Packaged foods in growth spurt fuelled by demography, urbanisation, retail stores

Despite economic slump in Nigeria, the packaged foods industry is still on the rise due to a resilient demography made up of over 60 percent under-40 population, urbanisation, growth of retail stores and change in consumer tastes.

“Growth of the already large Nigerian population, particularly babies, children and young people, drove categories such as baby food, confectionery, noodles, biscuits and dairy products,” says a Euromonitor International report on the 2016 packaged foods segment in Nigeria.

“A booming urban population – with cities such as Abuja and Lagos expanding remarkably through satellite town growth – fuels demand for convenient food and drink products such as drinking yoghurt, pastries and sweet and savoury snacks such as fruit snacks,” says the report.

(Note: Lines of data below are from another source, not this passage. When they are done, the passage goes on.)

-- ==== Sys2Proof/Laws/Memory.lean ====
section
/-!
SUPPORT. Every operation keeps a sound state sound: memory images in canonical form, and every structure within its
bounds. For those that touch none of these, the frame says so (`Same.kept`).
-/
namespace Sys2Proof.Machine

/-- What soundness looks at. -/
def State.vitals (s : State) : Memory × (List (Nat × W32) × List (Nat × W32)) × List Held × Tbl (List Nat) × Tbl (List (Nat × Nat)) :=
  (s.mem, (s.park.onChip, s.park.spill), s.cqs.spill, s.cache.ways, s.ic.stk)

theorem Blind.vitals : Blind State.vitals (Part.but [.mem, .park, .cqs, .cache, .ic]) :=
  ⟨fun x hx => by cases x <;> first | exact fun _ _ => rfl | exact absurd hx (by decide)⟩

/-- `t` is sound where `s` is: its memory images are in canonical form, and every structure is within its bounds. -/
structure Kept (t s : State) : Prop where
  keep : s.sound → t.sound

theorem Kept.refl (s : State) : Kept s s := ⟨fun h => h⟩

theorem Kept.trans {a b c : State} (h : Kept a b) (k : Kept b c) : Kept a c := ⟨fun x => h.keep (k.keep x)⟩

theorem Kept.of {t s : State} (m : s.sound → Memory.wf t.mem = true) (c : s.sound → t.park.onChip.length ≤ 16384)
    (p : s.sound → t.park.spill.length ≤ 65536) (g : s.sound → ∀ g, t.spillLevel g ≤ 4096)
    (w : s.sound → ∀ x ∈ t.cache.ways, x.2.length ≤ 16) (i : s.sound → ∀ x ∈ t.ic.stk, risesToTop x.2) : Kept t s :=
  ⟨fun h => ⟨m h, c h, p h, g h, w h, i h⟩⟩

theorem Same.kept {t s : State} (h : Same State.vitals t s) : Kept t s := by
  have e : t.vitals = s.vitals := h
  simp only [State.vitals, Prod.mk.injEq] at e
  obtain ⟨e1, ⟨e2, e3⟩, e4, e5, e6⟩ := e
  refine Kept.of (fun k => e1 ▸ k.1) (fun k => e2 ▸ k.2.1) (fun k => e3 ▸ k.2.2.1) (fun k g => ?_) (fun k => e5 ▸ k.2.2.2.2.1)
    (fun k => e6 ▸ k.2.2.2.2.2)
  unfold State.spillLevel
  rw [e4]
  exact k.2.2.2.1 g

theorem State.withMem_kept {s : State} {v : Memory} (h : Memory.wf s.mem = true → Memory.wf v = true) : Kept (s.withMem v) s :=
  Kept.of (fun k => h k.1) (fun k => k.2.1) (fun k => k.2.2.1) (fun k => k.2.2.2.1) (fun k => k.2.2.2.2.1) (fun k => k.2.2.2.2.2)

theorem State.withPark_kept {s : State} {v : Park} (h : s.sound → v.onChip.length ≤ 16384) (k : s.sound → v.spill.length ≤ 65536) :
    Kept (s.withPark v) s :=
  Kept.of (fun k => k.1) h k (fun k => k.2.2.2.1) (fun k => k.2.2.2.2.1) (fun k => k.2.2.2.2.2)

theorem State.withCqs_kept {s : State} {v : Cqs}
    (h : s.sound → ∀ g, (v.spill.filter (fun h => decide (cqGroup h.c = g))).length ≤ 4096) : Kept (s.withCqs v) s :=
  Kept.of (fun k => k.1) (fun k => k.2.1) (fun k => k.2.2.1) h (fun k => k.2.2.2.2.1) (fun k => k.2.2.2.2.2)

theorem State.withCqs_stay {s : State} {v : Cqs} (h : v.spill = s.cqs.spill) : Kept (s.withCqs v) s :=
  State.withCqs_kept (fun k g => by rw [h]; exact k.2.2.2.1 g)

theorem State.withCqs_sub {s : State} {v : Cqs} (h : v.spill.Sublist s.cqs.spill) : Kept (s.withCqs v) s :=
  State.withCqs_kept (fun k g => Nat.le_trans ((h.filter _).length_le) (k.2.2.2.1 g))

theorem State.withCache_kept {s : State} {v : Cache} (h : s.sound → ∀ x ∈ v.ways, x.2.length ≤ 16) : Kept (s.withCache v) s :=
  Kept.of (fun k => k.1) (fun k => k.2.1) (fun k => k.2.2.1) (fun k => k.2.2.2.1) h (fun k => k.2.2.2.2.2)

theorem State.withCache_stay {s : State} {v : Cache} (h : v.ways = s.cache.ways) : Kept (s.withCache v) s :=
  State.withCache_kept (fun k => by rw [h]; exact k.2.2.2.2.1)

theorem State.withIc_kept {s : State} {v : IcState} (h : s.sound → ∀ x ∈ v.stk, risesToTop x.2) : Kept (s.withIc v) s :=
  Kept.of (fun k => k.1) (fun k => k.2.1) (fun k => k.2.2.1) (fun k => k.2.2.2.1) (fun k => k.2.2.2.2.1) h

theorem State.withIc_stay {s : State} {v : IcState} (h : v.stk = s.ic.stk) : Kept (s.withIc v) s :=
  State.withIc_kept (fun k => by rw [h]; exact k.2.2.2.2.2)

theorem Kept.ite {c : Prop} [Decidable c] {a b s : State} (ha : Kept a s) (hb : Kept b s) : Kept (if c then a else b) s := by
  split <;> assumption

theorem Kept.ite_dep {c : Prop} [Decidable c] {a b s : State} (ha : c → Kept a s) (hb : ¬c → Kept b s) :
    Kept (if c then a else b) s := by
  split
  · exact ha ‹_›
  · exact hb ‹_›

theorem Kept.ite_fst {γ : Type} {c : Prop} [Decidable c] {a b : State × γ} {s : State} (ha : Kept a.1 s) (hb : Kept b.1 s) :
    Kept (if c then a else b).1 s := by
  split <;> assumption

theorem Kept.foldl {α : Type} (l : List α) (g : State → α → State) (s : State) (h : ∀ s a, Kept (g s a) s) :
    Kept (l.foldl g s) s := by
  induction l generalizing s with
  | nil => exact Kept.refl s
  | cons a r ih => exact (ih _).trans (h _ _)

theorem Kept.forEach {α : Type} (l : List α) (g : α → State → State) (s : State) (h : ∀ a s, Kept (g a s) s) :
    Kept (Sys2Proof.Machine.forEach l g s) s := Kept.foldl _ _ _ (fun s a => h a s)

theorem Kept.foldl_fst {α γ : Type} (l : List α) (g : State × γ → α → State × γ) (x : State × γ)
    (h : ∀ x a, Kept (g x a).1 x.1) : Kept (l.foldl g x).1 x.1 := by
  induction l generalizing x with
  | nil => exact Kept.refl _
  | cons a r ih => exact (ih _).trans (h _ _)

theorem Kept.getD {o : Option State} {s : State} (h : ∀ t, o = some t → Kept t s) : Kept (o.getD s) s := by
  cases o with
  | none => exact Kept.refl s
  | some t => exact h t rfl

/-- Where `r` answers a next state, that state is sound where `s` is. -/
structure KeptR (r : Res) (s : State) : Prop where
  on : ∀ t, r = .next t → Kept t s

theorem SameR.kept {r : Res} {s : State} (h : SameR State.vitals r s) : KeptR r s := ⟨fun t e => (h.on t e).kept⟩

theorem KeptR.next {t s : State} (h : Kept t s) : KeptR (.next t) s := by
  exact ⟨fun u hu => by cases hu; exact h⟩

theorem KeptR.guarded {c : Bool} {a t s : State} (ha :
    Kept a s) (h : Kept t s) : KeptR (Sys2Proof.Machine.guarded c a t) s := by
  refine ⟨fun u hu => ?_⟩
  unfold Sys2Proof.Machine.guarded at hu
  cases hu
  split
  · exact h
  · exact ha

theorem KeptR.ite {c : Prop} [Decidable c] {a b : Res} {s : State} (ha : KeptR a s) (hb : KeptR b s) :
    KeptR (if c then a else b) s := by
  split <;> assumption

theorem State.after_kept {s : State} {r : Res} (h : KeptR r s) : Kept (s.after r) s := by
  cases r with
  | next t => exact h.on t rfl
  | fault _ => exact Kept.refl s
  | refused _ => exact Kept.refl s

/-! ## The writers themselves -/

theorem Memory.wf_iff (m : Memory) : Memory.wf m = true ↔ Tbl.wf (fun _ => 0) m.host = true ∧ Tbl.wf (fun _ => false) m.hpoison = true
    ∧ Tbl.wf (fun _ => 0) m.pkg = true ∧ Tbl.wf (fun _ => 0) m.syn = true ∧ Tbl.wf (fun _ => 0xFF) m.flash = true := by
  simp only [Memory.wf, Bool.and_eq_true, and_assoc]

theorem State.putPkg_kept (s : State) (a : Nat) (b : Byte) : Kept (s.putPkg a b) s := by
  refine State.withMem_kept (fun h => ?_)
  rw [Memory.wf_iff] at h ⊢
  obtain ⟨a1, a2, a3, a4, a5⟩ := h
  exact ⟨a1, a2, Tbl.wf_set _ _ _ _ a3, a4, a5⟩

theorem State.putSyn_kept (s : State) (k y : Nat) : Kept (s.putSyn k y) s := by
  refine State.withMem_kept (fun h => ?_)
  rw [Memory.wf_iff] at h ⊢
  obtain ⟨a1, a2, a3, a4, a5⟩ := h
  exact ⟨a1, a2, a3, Tbl.wf_set _ _ _ _ a4, a5⟩

theorem State.putHost_kept (s : State) (p : Option Nat) (a : Nat) (b : Byte) : Kept (s.putHost p a b) s := by
  refine State.withMem_kept (fun h => ?_)
  rw [Memory.wf_iff] at h ⊢
  obtain ⟨a1, a2, a3, a4, a5⟩ := h
  exact ⟨Tbl.wf_set _ _ _ _ a1, a2, a3, a4, a5⟩

theorem State.putBeat_kept (s : State) (p : Option Nat) (a : Nat) (b : Bool) : Kept (s.putBeat p a b) s := by
  refine State.withMem_kept (fun h => ?_)
  rw [Memory.wf_iff] at h ⊢
  obtain ⟨a1, a2, a3, a4, a5⟩ := h
  exact ⟨a1, Tbl.wf_set _ _ _ _ a2, a3, a4, a5⟩

theorem State.wipe_kept (s : State) (n : Nat) : Kept (s.wipe n) s := by
  unfold State.wipe
  dsimp only
  split
  · exact Kept.refl s
  · refine State.withMem_kept (fun h => ?_)
    rw [Memory.wf_iff] at h ⊢
    obtain ⟨a1, a2, a3, a4, a5⟩ := h
    exact ⟨a1, a2, Tbl.wf_filter _ _ _ a3, Tbl.wf_filter _ _ _ a4, a5⟩

theorem State.programCopy_kept (s : State) (c : Nat) (l : List Byte) : Kept (s.programCopy c l) s := by
  unfold State.programCopy
  dsimp only
  refine (Kept.foldl _ _ _ ?_).trans ?_
  · intro s x
    refine State.withMem_kept (fun h => ?_)
    rw [Memory.wf_iff] at h ⊢
    obtain ⟨a1, a2, a3, a4, a5⟩ := h
    exact ⟨a1, a2, a3, a4, Tbl.wf_set _ _ _ _ a5⟩
  · refine State.withMem_kept (fun h => ?_)
    rw [Memory.wf_iff] at h ⊢
    obtain ⟨a1, a2, a3, a4, a5⟩ := h
    exact ⟨a1, a2, a3, a4, Tbl.wf_filter _ _ _ a5⟩

theorem State.stopProgram_kept' (s : State) : Kept s.stopProgram s := by
  unfold State.stopProgram
  split
  · exact (State.programCopy_kept ..).trans (Same.kept (State.withFree_same (Blind.vitals.sub (by decide)) ..))
  · exact Kept.refl s

theorem State.afterReset_kept (s : State) : Kept s.afterReset s := by
  refine Kept.of (fun k => k.1) ?_ ?_ ?_ ?_ ?_ <;> intro _ <;> simp [State.afterReset, State.reset, State.spillLevel]

theorem State.softReset_kept (s : State) : Kept s.softReset s := by
  unfold State.softReset
  dsimp only
  iterate 5 refine (Same.kept (State.setF_same (Blind.vitals.sub (by decide)) ..)).trans ?_
  refine (Same.kept (State.withPat_same (Blind.vitals.sub (by decide)) ..)).trans ?_
  refine (Same.kept (State.withErr_same (Blind.vitals.sub (by decide)) ..)).trans ?_
  refine (Same.kept (State.withMr_same (Blind.vitals.sub (by decide)) ..)).trans ?_
  refine (Same.kept (State.withRegs_same (Blind.vitals.sub (by decide)) ..)).trans ?_
  exact (State.afterReset_kept _).trans (State.stopProgram_kept' s)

With a population of Nigeria’s 182.2 million people and a growth rate of 2.6 percent, Nigeria’s demography  provides a big market for packaged foods.

A 2016 KPMG report shows that the size of the Nigerian bread industry has reached $621 million, representing 80 percent   of the baked goods sector.

The bread industry has grown at a compound annual growth rate (CAGR) of 14 percent in the past five years, with a yearly production of 554,270 tonnes. Similarly, the Nigerian biscuit segment has grown to $617 million size at a CAGR of 16 percent in the past five years and an annual production of 152,490 tonnes, according to KPMG.

In 2016 alone, chewing gum’s sales value rose by 11 percent, making it the highest growth rate within confectionery in Nigeria, according to Euromonitor International.

Nigeria’s fruit juice industry had 3 percent off-trade volume growth in 2016.

Soft drink sales in Nigeria in 2016 was highest in sub-Saharan Africa, with market value hitting 38.68 million in 2016, making Nigeria fourth in the world behind the United States (114.75 million), China (88.18million) and Mexico (45.30 million), according to Martina Claus, head of market development at German Engineering Federation.

“Food manufacturers and packagers are now displaying their products through retails stores such as Shoprite, Spa and online shops like Jumia, Konga, Payporte, Kara and others,” said Ifeanyi Okeleke, executive director of Kenfrancis Farms, an integrated farm and packaging company.

“What it does for a brand is that it gives it leverage. If you go to Shoprite, for example, you see 70 percent of the products bought by shoppers are packaged food items,” Okeleke said.

Naomi Peterson, managing director, Nampet Ventures Nigeria Limited, producer of disposable plastic materials based in Port Harcourt, Rivers State, had told BusinessDay that the demand for plastic containers was being driven by the need to package food in very attractive containers.

“The fact that these containers are disposable is also helping the continuous demand,” Peterson had said.

The food and beverage industry is the only sub-sector in manufacturing that grew above four percent in the first quarter of 2017, according to the National Bureau of Statistics (NBS) data.

Apart from population and retail stores, urbanisation is also a major factor.  In 2012, the United Nations Organisation (UN) put Nigeria’s urbanisation rate at 51 percent, suggesting that over 80 million people lived in the cities. The UN says this number is growing at an annual rate of 3.5 percent.

Rural-Urban migration is rising by the day and work pressure in cities is forcing middle-class and rich families to rely on packaged foods.

Families now buy processed meat and sea food, frozen desserts, processed fruit and vegetables, ready meals, rice and condiments from retail stores.

The proliferation of ‘fast food joints’ has also spurred the growth of the packaged foods segment, say analysts.